◆ **Brief**:
Look through the data below for the line with "def State.requantAt (s" and the line with "requantOf (s.rdN (spBase", then output those two and all lines in between, exactly as written.

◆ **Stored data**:
● ● ● ●
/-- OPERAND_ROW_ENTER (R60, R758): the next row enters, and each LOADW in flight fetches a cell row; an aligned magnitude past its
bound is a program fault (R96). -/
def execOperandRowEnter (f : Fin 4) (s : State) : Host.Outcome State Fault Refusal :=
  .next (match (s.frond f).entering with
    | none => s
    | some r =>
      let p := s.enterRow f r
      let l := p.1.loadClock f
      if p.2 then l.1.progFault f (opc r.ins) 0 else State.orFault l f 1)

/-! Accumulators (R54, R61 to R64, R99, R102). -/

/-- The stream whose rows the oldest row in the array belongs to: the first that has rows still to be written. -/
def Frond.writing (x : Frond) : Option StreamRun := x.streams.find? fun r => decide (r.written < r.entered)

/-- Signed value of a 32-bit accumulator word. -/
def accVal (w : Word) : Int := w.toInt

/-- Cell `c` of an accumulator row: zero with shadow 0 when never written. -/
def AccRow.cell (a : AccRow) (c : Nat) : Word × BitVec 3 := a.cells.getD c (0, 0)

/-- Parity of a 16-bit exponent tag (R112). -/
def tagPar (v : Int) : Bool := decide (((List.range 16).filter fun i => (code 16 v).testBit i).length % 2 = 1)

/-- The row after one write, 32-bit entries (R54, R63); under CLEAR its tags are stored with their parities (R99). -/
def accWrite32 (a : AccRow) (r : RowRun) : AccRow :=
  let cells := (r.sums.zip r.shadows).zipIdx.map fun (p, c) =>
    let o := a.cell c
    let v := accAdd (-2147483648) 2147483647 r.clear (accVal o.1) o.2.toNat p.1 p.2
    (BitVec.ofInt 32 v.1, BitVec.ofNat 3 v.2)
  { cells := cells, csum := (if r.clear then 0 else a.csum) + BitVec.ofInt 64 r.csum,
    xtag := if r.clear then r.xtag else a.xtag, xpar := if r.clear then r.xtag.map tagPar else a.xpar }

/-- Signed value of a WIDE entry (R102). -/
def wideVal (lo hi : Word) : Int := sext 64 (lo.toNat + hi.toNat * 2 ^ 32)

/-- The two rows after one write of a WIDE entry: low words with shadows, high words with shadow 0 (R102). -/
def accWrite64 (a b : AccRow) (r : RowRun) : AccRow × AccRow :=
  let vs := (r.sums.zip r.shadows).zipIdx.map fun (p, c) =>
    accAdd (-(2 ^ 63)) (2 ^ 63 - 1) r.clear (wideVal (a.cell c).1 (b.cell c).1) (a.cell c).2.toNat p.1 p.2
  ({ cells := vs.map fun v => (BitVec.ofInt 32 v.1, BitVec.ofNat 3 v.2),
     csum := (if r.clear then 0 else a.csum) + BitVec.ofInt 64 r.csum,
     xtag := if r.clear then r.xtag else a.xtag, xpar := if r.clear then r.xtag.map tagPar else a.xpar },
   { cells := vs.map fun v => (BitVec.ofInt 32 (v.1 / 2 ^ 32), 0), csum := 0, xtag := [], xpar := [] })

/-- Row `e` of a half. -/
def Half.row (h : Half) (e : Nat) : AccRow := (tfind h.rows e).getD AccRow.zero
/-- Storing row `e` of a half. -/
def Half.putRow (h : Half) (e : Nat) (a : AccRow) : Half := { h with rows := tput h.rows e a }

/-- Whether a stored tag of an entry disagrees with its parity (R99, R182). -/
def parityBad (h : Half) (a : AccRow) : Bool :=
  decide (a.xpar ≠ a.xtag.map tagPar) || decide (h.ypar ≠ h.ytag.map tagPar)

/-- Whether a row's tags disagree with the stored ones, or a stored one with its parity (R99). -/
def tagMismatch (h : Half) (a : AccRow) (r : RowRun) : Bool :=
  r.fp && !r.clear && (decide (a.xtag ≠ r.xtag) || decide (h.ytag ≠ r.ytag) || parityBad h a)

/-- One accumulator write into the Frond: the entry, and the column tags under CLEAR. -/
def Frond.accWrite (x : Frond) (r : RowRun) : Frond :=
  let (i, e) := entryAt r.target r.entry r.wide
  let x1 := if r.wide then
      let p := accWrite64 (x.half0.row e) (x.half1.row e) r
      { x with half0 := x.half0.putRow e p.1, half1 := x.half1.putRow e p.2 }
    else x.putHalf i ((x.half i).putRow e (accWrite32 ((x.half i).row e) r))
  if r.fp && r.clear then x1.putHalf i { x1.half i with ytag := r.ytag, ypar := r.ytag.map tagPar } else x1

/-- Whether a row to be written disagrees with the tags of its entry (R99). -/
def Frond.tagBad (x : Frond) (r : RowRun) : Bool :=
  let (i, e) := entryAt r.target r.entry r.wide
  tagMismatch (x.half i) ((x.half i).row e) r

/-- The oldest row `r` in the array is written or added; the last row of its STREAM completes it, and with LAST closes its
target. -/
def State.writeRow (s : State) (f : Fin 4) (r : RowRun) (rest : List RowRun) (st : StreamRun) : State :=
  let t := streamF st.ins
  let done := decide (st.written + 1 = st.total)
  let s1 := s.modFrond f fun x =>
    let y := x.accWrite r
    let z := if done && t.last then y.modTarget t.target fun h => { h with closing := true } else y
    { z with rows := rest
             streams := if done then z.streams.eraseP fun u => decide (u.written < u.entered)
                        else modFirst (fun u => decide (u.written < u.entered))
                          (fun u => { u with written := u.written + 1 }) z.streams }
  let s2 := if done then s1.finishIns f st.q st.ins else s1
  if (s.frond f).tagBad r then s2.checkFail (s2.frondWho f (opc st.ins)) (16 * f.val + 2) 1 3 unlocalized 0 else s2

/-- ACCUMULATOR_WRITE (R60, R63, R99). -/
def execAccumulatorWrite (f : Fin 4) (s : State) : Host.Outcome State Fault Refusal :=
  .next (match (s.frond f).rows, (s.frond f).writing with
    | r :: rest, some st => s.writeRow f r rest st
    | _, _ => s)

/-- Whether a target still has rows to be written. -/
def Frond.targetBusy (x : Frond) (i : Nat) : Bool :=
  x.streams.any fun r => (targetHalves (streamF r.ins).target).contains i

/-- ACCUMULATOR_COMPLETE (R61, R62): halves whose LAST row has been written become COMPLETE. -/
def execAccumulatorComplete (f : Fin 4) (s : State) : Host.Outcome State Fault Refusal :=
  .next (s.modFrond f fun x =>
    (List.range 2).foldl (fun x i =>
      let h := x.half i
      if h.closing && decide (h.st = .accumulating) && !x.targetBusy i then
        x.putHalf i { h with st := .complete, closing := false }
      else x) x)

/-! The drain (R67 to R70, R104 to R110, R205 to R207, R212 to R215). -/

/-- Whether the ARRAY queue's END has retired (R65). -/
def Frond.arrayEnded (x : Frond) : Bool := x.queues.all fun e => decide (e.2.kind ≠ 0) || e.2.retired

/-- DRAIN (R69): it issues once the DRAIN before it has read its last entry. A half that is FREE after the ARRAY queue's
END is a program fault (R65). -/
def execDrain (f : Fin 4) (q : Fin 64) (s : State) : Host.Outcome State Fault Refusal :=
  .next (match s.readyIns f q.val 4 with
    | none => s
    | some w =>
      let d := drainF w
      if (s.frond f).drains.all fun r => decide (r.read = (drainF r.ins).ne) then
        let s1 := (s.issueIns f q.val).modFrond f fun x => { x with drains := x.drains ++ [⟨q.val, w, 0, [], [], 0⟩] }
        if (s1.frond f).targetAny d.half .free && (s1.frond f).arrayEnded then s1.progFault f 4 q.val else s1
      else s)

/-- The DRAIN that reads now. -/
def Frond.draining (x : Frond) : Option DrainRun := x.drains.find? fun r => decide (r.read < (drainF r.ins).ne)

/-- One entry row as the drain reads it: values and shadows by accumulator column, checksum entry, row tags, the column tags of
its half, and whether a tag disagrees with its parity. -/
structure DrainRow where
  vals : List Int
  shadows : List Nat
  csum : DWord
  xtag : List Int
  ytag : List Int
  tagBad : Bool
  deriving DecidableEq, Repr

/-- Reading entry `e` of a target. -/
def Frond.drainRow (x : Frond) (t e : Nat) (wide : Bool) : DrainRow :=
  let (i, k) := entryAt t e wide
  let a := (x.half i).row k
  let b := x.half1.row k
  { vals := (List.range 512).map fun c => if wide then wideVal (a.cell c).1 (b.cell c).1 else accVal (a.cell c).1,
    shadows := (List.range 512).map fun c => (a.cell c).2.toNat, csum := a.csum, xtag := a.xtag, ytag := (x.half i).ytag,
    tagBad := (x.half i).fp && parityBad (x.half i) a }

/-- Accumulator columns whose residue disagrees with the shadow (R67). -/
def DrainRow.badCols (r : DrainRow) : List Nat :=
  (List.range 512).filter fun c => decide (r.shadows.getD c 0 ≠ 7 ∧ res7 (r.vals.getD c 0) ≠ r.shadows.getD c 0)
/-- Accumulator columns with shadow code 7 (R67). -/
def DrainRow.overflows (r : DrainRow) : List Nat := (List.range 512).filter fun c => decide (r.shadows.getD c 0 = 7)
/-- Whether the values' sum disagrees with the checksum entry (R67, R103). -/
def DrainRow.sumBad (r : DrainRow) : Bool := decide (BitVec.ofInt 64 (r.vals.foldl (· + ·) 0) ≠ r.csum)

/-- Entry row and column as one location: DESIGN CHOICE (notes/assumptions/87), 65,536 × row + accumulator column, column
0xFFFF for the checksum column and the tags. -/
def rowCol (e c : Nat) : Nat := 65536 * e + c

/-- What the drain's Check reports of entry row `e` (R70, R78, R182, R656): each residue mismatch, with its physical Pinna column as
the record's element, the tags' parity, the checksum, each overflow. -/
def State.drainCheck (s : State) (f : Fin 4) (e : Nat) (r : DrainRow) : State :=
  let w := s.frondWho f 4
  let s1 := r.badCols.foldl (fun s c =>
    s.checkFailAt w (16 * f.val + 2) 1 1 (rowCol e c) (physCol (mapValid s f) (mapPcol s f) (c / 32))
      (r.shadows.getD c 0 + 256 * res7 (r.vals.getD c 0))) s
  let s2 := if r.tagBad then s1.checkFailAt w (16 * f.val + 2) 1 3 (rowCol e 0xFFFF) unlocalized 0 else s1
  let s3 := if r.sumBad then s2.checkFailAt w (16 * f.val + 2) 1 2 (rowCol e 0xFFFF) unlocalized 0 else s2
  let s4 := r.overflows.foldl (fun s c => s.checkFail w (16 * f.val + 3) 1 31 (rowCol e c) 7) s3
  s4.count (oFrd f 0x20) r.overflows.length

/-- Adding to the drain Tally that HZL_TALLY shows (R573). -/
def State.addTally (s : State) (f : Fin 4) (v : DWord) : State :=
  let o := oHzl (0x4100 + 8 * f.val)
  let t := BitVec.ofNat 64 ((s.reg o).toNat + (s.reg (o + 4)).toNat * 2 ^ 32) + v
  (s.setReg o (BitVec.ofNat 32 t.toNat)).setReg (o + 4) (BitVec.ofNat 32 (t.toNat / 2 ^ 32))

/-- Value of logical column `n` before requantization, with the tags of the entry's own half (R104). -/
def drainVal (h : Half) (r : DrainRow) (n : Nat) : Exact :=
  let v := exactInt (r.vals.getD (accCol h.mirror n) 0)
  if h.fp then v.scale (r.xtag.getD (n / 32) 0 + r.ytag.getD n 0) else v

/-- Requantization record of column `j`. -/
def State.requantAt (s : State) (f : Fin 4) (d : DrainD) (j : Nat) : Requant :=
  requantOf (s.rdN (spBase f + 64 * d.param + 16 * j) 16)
● ● ● ●
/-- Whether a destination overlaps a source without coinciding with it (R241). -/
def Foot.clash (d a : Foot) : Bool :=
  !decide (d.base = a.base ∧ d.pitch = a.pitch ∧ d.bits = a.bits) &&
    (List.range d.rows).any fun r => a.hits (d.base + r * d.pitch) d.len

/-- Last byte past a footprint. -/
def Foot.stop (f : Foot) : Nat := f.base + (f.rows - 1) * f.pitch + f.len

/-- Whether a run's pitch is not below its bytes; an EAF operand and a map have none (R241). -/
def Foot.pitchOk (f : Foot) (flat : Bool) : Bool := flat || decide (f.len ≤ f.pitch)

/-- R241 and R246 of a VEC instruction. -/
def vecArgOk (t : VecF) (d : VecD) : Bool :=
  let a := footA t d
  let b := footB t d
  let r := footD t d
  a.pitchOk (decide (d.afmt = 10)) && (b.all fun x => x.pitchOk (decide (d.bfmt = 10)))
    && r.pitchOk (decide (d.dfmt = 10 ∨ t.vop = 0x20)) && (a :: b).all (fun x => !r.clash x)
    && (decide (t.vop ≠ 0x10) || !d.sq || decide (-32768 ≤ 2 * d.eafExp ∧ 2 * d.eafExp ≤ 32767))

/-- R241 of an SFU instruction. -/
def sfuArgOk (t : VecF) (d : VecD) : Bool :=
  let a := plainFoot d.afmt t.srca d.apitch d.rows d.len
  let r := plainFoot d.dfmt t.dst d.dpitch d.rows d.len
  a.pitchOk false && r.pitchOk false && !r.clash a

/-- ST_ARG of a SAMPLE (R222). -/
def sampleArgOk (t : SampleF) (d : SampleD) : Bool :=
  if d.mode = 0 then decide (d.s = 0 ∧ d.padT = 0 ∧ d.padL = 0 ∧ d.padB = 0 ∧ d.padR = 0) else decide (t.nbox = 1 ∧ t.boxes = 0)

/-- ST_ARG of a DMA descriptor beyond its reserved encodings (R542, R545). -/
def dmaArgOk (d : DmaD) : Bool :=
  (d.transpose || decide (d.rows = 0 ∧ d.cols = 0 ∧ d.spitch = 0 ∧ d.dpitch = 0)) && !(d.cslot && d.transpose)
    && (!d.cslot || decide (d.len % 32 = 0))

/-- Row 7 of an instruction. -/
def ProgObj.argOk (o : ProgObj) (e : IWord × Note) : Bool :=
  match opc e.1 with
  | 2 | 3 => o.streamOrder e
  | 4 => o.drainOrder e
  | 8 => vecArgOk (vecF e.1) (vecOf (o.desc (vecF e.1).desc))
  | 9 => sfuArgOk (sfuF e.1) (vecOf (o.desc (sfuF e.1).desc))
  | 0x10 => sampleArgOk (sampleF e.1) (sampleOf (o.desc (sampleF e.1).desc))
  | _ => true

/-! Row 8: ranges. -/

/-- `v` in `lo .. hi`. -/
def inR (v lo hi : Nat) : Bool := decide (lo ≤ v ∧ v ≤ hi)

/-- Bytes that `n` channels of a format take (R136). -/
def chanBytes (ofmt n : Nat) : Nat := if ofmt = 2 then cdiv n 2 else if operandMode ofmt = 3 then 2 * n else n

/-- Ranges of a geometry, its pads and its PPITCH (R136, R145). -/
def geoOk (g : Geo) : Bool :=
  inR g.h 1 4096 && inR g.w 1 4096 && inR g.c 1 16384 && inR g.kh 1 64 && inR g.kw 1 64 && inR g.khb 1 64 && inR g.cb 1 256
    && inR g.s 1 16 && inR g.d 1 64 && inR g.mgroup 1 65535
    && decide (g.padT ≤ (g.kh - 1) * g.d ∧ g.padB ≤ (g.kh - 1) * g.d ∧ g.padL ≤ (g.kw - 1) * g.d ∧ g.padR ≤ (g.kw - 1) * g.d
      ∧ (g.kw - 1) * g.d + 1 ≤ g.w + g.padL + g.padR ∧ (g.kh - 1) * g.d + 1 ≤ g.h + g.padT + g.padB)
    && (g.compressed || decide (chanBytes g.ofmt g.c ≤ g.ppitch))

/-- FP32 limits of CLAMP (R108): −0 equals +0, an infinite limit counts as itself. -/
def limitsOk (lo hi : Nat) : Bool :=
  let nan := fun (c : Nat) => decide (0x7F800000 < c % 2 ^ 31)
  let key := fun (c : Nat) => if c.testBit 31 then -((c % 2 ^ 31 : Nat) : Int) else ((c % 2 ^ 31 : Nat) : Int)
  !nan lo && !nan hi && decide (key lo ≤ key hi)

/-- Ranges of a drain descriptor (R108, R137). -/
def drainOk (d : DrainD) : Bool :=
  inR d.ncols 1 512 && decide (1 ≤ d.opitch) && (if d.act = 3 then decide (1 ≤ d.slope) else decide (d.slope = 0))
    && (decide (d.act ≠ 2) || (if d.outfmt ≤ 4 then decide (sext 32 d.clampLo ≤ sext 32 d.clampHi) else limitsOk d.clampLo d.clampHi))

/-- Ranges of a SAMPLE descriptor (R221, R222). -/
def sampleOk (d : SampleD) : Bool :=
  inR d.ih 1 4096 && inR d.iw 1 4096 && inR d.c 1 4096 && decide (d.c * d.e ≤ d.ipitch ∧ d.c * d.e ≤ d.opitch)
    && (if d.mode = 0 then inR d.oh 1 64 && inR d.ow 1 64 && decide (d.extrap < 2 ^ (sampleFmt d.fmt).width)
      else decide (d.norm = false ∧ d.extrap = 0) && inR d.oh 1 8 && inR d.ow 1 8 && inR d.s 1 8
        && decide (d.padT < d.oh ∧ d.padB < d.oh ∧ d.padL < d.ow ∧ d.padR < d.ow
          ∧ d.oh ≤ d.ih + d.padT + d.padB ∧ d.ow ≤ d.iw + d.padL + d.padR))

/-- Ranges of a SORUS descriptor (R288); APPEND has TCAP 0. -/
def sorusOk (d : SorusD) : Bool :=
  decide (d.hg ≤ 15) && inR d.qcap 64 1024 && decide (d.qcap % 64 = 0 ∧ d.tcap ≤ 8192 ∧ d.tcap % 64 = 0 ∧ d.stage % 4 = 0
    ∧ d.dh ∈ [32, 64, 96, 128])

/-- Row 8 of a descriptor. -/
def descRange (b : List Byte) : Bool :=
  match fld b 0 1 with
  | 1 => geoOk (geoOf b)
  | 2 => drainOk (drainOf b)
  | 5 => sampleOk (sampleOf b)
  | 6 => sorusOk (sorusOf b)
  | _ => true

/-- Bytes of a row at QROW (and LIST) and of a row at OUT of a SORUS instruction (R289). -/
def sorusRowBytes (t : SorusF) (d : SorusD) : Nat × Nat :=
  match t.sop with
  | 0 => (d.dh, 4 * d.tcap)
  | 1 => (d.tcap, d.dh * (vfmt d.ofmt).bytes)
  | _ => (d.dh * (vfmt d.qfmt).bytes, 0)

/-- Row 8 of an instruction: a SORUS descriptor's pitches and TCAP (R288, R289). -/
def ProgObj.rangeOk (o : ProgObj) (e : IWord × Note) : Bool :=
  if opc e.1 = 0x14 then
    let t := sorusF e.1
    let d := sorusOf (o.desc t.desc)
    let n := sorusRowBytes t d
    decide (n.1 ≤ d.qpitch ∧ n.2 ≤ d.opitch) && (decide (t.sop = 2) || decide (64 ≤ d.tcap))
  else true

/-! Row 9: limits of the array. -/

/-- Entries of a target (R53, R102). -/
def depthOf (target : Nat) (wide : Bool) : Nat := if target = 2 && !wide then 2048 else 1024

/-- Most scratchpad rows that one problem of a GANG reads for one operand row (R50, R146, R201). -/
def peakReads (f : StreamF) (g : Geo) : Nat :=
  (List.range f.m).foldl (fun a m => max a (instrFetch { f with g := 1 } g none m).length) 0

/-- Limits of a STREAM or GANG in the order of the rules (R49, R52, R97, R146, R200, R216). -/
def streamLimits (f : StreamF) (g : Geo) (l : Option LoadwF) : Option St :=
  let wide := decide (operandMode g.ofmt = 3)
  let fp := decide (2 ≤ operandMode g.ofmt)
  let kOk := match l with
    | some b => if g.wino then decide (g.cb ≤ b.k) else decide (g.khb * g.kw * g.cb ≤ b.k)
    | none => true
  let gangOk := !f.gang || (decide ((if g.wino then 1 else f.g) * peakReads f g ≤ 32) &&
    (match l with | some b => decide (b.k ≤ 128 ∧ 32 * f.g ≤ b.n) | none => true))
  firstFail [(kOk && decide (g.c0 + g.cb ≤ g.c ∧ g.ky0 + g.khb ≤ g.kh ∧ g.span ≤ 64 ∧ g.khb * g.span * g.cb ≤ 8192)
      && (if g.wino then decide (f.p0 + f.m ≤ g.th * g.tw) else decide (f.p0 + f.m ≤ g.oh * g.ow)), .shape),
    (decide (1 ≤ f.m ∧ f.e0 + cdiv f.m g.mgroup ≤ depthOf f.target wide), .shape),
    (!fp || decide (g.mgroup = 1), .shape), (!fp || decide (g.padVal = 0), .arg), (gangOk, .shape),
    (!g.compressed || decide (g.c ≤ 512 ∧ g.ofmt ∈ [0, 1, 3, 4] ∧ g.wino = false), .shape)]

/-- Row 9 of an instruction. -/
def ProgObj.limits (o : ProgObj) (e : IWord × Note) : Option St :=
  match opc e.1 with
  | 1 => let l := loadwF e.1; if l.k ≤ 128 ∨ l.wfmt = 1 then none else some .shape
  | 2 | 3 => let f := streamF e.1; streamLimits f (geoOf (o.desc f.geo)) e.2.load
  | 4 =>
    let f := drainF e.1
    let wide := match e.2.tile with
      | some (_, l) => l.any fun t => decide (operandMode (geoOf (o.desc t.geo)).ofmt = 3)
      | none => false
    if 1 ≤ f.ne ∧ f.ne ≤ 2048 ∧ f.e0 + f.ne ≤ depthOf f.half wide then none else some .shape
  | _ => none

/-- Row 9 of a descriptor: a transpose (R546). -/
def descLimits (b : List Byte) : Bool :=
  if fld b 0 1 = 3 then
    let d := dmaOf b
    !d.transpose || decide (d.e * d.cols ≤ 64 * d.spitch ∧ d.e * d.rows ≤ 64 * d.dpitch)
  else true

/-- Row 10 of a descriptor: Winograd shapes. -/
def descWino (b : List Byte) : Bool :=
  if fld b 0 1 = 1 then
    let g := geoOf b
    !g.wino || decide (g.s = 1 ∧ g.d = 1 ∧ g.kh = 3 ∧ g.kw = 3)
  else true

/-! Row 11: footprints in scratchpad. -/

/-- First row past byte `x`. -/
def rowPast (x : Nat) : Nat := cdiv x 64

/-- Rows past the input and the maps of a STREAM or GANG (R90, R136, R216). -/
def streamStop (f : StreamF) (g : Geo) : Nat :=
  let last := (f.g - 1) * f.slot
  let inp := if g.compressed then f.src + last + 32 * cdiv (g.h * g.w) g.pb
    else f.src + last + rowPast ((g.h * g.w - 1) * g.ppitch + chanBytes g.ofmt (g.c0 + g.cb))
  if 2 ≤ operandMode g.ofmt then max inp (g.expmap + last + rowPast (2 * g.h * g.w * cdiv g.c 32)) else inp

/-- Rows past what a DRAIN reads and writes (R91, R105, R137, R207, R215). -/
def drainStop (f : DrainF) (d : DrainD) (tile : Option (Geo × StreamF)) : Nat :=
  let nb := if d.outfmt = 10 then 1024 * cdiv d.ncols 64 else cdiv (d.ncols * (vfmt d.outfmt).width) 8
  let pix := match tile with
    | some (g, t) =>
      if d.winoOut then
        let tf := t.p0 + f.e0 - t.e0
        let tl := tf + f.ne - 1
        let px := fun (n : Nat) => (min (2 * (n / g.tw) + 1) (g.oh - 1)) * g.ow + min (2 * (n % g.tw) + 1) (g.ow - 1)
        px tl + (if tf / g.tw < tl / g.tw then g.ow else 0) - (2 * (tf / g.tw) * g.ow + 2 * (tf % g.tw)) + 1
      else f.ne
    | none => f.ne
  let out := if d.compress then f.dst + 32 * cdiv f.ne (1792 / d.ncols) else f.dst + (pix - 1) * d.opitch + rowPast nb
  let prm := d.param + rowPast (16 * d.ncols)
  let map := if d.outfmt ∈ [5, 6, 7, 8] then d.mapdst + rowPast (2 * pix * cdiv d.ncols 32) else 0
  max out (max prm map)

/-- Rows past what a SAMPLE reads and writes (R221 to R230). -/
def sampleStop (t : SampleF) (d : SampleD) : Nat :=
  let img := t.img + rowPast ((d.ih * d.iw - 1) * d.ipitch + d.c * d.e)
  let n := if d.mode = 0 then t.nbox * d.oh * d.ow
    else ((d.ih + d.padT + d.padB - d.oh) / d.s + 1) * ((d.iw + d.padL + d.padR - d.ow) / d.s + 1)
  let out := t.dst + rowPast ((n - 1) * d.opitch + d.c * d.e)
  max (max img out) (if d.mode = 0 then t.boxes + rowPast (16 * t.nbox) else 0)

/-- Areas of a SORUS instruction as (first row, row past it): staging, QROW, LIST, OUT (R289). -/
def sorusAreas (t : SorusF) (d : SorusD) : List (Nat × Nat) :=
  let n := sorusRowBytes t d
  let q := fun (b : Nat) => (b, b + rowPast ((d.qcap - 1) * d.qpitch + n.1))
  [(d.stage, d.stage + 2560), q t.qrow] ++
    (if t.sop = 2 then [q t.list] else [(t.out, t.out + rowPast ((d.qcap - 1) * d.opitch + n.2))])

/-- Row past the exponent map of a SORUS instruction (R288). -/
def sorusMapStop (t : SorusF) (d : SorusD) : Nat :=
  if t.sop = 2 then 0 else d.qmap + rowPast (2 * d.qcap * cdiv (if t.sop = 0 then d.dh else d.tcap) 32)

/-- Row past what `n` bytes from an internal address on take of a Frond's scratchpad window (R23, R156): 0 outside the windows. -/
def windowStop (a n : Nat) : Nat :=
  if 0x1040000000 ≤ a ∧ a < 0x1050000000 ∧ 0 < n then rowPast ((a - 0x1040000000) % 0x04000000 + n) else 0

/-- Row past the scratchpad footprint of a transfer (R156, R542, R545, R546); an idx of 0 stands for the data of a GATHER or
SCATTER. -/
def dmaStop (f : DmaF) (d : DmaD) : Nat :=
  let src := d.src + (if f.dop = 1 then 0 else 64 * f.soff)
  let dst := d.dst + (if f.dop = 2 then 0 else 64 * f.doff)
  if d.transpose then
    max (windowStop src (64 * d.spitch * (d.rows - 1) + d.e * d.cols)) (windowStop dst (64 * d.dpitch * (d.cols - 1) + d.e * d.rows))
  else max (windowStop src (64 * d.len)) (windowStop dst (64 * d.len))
● ● ● ●
◆ **Final answer**:
def State.requantAt (s : State) (f : Fin 4) (d : DrainD) (j : Nat) : Requant :=
  requantOf (s.rdN (spBase f + 64 * d.param + 16 * j) 16)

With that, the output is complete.